◆ What the task requires
Locate, in the data below, the line that contains "((x.txPkts.filter (0 <" and the line that contains "def ackMap (x"; reproduce exactly those two lines and every line between them, nothing more.

◆ Data shown
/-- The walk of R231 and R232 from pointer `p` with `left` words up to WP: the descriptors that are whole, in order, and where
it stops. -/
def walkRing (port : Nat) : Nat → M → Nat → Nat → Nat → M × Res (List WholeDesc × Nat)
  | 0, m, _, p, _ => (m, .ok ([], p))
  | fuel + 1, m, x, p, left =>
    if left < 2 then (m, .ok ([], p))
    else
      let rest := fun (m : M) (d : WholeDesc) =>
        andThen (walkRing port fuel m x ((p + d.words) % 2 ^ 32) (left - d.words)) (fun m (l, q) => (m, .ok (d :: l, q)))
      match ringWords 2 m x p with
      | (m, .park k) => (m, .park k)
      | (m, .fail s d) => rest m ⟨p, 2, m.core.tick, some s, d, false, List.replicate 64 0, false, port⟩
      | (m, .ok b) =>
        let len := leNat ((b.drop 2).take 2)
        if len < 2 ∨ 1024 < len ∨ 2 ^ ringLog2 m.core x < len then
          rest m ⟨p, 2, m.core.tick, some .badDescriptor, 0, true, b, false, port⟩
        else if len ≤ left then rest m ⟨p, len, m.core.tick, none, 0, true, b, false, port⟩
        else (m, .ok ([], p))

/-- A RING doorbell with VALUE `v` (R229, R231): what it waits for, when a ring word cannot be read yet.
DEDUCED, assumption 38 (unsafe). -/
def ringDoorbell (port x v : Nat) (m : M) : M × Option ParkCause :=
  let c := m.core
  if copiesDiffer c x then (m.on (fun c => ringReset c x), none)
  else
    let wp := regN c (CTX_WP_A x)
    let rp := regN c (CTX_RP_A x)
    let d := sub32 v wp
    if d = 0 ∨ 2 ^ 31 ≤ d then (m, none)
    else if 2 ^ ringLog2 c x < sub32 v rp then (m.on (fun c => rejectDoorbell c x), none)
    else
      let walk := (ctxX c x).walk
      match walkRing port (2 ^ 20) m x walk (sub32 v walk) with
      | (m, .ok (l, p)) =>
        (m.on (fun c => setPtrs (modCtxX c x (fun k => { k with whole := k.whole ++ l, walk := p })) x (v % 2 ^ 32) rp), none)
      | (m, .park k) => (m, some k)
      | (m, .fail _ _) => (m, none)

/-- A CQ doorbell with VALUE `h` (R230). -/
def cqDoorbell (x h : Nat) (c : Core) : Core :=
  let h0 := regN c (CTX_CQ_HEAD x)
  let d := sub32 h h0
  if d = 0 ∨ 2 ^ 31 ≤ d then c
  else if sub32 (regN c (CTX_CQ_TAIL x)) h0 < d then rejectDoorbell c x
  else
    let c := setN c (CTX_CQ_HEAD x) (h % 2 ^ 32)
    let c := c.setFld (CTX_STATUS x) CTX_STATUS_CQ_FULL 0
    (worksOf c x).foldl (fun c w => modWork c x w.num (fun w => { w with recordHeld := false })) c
==
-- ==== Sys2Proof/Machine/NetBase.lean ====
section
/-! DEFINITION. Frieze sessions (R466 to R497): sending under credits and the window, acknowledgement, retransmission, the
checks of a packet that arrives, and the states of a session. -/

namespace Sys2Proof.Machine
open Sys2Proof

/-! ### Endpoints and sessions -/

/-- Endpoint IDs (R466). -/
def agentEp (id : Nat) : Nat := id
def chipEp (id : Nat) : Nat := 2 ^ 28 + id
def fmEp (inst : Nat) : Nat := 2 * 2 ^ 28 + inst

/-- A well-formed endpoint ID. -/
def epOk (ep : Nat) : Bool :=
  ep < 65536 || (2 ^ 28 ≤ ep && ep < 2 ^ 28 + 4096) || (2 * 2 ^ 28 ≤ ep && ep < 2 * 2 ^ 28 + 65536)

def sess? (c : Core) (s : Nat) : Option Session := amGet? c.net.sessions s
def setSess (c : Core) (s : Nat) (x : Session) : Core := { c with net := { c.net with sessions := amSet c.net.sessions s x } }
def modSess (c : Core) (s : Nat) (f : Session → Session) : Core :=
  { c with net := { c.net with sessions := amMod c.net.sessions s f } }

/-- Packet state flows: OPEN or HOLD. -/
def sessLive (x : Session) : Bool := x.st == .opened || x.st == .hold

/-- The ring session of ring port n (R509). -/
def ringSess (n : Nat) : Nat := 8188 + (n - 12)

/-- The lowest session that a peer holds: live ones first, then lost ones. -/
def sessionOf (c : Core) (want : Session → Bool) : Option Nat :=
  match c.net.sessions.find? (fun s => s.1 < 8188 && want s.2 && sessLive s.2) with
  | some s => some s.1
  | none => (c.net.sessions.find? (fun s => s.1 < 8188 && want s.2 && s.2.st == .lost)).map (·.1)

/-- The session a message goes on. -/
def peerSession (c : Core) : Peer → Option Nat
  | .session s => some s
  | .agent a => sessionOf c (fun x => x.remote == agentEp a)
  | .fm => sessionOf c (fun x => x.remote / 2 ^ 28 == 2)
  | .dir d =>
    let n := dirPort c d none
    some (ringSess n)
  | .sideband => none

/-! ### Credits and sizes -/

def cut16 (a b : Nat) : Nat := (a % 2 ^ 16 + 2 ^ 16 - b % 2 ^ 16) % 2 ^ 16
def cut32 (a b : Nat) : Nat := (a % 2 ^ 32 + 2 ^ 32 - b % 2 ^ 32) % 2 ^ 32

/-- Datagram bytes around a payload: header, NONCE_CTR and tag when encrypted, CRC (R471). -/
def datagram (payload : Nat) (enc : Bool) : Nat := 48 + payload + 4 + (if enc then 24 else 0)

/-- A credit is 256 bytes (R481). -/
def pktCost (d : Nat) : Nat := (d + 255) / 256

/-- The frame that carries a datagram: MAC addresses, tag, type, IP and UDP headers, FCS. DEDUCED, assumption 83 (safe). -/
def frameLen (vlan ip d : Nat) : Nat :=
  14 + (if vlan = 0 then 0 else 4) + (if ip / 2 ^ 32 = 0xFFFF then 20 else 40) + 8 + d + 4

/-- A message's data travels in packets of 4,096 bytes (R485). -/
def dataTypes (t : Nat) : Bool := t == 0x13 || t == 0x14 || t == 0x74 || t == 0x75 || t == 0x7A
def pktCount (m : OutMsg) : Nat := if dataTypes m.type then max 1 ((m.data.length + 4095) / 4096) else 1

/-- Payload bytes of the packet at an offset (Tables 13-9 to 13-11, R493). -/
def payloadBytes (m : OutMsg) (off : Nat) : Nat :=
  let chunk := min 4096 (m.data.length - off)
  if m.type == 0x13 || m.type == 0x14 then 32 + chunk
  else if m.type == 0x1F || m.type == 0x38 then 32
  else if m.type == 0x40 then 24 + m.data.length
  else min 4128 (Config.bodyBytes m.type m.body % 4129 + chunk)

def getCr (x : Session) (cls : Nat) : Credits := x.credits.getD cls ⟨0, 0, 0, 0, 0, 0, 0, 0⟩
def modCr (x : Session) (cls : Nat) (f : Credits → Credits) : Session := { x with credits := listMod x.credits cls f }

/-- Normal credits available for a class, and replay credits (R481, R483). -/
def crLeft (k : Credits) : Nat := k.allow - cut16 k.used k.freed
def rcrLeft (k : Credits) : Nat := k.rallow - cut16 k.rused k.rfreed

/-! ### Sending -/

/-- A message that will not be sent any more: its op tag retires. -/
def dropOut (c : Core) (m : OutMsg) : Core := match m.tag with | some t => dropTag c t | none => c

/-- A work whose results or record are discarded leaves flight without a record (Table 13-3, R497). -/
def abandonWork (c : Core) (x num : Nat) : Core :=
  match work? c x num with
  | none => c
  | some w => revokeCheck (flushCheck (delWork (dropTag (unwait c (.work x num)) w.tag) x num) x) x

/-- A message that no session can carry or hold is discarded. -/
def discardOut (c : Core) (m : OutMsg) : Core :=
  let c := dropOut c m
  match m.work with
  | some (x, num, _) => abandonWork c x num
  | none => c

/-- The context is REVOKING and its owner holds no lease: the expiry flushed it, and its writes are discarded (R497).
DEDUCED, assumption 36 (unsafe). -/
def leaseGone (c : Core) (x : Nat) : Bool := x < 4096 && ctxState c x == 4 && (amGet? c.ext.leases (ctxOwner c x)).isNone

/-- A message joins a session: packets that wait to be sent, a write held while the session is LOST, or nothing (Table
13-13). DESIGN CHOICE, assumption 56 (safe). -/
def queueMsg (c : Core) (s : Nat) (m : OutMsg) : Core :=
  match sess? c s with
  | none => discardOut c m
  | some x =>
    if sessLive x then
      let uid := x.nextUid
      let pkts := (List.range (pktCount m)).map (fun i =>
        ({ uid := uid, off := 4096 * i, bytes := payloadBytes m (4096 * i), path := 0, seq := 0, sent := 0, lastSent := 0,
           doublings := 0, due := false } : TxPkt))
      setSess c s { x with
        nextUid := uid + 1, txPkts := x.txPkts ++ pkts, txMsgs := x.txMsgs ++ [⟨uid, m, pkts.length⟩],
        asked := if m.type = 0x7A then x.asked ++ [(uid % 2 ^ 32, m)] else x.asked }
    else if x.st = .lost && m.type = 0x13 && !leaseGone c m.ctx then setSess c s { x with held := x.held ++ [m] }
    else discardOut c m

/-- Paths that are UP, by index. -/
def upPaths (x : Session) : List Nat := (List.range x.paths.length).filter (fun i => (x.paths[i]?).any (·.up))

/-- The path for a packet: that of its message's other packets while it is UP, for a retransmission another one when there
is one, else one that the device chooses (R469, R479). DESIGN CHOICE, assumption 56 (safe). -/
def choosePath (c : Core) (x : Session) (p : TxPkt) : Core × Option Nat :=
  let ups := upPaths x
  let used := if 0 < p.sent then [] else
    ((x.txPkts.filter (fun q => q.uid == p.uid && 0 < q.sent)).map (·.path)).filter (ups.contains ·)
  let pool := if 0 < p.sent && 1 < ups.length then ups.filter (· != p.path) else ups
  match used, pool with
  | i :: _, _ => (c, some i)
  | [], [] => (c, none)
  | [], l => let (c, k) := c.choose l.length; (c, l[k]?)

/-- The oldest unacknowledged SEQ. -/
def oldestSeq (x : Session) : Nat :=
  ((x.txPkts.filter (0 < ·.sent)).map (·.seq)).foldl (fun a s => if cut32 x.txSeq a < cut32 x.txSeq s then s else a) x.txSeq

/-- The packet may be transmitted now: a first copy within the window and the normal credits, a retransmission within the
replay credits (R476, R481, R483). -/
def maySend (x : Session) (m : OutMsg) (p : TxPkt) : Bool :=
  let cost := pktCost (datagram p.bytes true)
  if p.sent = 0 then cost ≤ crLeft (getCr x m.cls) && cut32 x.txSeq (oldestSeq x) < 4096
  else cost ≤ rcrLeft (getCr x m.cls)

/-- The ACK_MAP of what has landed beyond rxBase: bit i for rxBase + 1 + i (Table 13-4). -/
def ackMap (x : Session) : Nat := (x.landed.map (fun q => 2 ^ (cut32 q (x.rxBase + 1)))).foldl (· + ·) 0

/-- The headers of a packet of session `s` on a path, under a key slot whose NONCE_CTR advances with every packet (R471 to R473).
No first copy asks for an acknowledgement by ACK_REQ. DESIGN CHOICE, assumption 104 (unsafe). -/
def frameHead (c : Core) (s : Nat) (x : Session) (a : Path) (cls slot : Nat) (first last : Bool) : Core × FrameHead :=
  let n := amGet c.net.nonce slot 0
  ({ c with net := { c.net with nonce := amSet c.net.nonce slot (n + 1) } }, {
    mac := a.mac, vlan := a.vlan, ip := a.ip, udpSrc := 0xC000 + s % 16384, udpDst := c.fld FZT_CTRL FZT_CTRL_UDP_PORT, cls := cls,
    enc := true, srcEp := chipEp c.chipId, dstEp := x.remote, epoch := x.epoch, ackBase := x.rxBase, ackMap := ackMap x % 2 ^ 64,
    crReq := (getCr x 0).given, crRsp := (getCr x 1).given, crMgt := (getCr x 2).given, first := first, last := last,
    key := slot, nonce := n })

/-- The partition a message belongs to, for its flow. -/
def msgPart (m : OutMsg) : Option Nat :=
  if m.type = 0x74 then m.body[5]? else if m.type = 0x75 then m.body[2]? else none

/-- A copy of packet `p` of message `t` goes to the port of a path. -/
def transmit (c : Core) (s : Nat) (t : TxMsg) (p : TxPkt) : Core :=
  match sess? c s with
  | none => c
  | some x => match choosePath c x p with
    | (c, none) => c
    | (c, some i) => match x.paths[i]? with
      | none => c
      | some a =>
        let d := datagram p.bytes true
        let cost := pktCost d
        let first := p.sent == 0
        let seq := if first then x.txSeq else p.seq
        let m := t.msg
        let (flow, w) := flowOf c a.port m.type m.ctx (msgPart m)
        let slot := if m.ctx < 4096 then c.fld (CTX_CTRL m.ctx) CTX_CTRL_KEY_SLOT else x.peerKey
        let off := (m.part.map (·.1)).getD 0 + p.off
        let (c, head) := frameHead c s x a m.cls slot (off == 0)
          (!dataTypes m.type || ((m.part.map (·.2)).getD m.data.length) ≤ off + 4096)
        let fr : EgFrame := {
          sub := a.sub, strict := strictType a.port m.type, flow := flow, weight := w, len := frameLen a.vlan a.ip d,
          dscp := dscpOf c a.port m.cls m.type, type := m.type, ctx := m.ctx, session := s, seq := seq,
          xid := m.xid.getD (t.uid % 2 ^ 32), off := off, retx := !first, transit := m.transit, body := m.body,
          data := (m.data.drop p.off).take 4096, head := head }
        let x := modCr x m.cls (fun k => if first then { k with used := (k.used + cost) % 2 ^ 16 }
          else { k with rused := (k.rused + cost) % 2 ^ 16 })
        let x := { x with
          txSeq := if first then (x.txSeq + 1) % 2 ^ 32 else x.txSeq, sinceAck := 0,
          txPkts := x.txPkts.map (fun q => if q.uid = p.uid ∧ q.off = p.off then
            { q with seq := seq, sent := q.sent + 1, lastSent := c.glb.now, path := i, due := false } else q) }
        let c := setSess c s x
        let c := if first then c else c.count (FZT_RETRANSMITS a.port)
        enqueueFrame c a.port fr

◆ Reply to the exercise
  ((x.txPkts.filter (0 < ·.sent)).map (·.seq)).foldl (fun a s => if cut32 x.txSeq a < cut32 x.txSeq s then s else a) x.txSeq

/-- The packet may be transmitted now: a first copy within the window and the normal credits, a retransmission within the
replay credits (R476, R481, R483). -/
def maySend (x : Session) (m : OutMsg) (p : TxPkt) : Bool :=
  let cost := pktCost (datagram p.bytes true)
  if p.sent = 0 then cost ≤ crLeft (getCr x m.cls) && cut32 x.txSeq (oldestSeq x) < 4096
  else cost ≤ rcrLeft (getCr x m.cls)

/-- The ACK_MAP of what has landed beyond rxBase: bit i for rxBase + 1 + i (Table 13-4). -/
def ackMap (x : Session) : Nat := (x.landed.map (fun q => 2 ^ (cut32 q (x.rxBase + 1)))).foldl (· + ·) 0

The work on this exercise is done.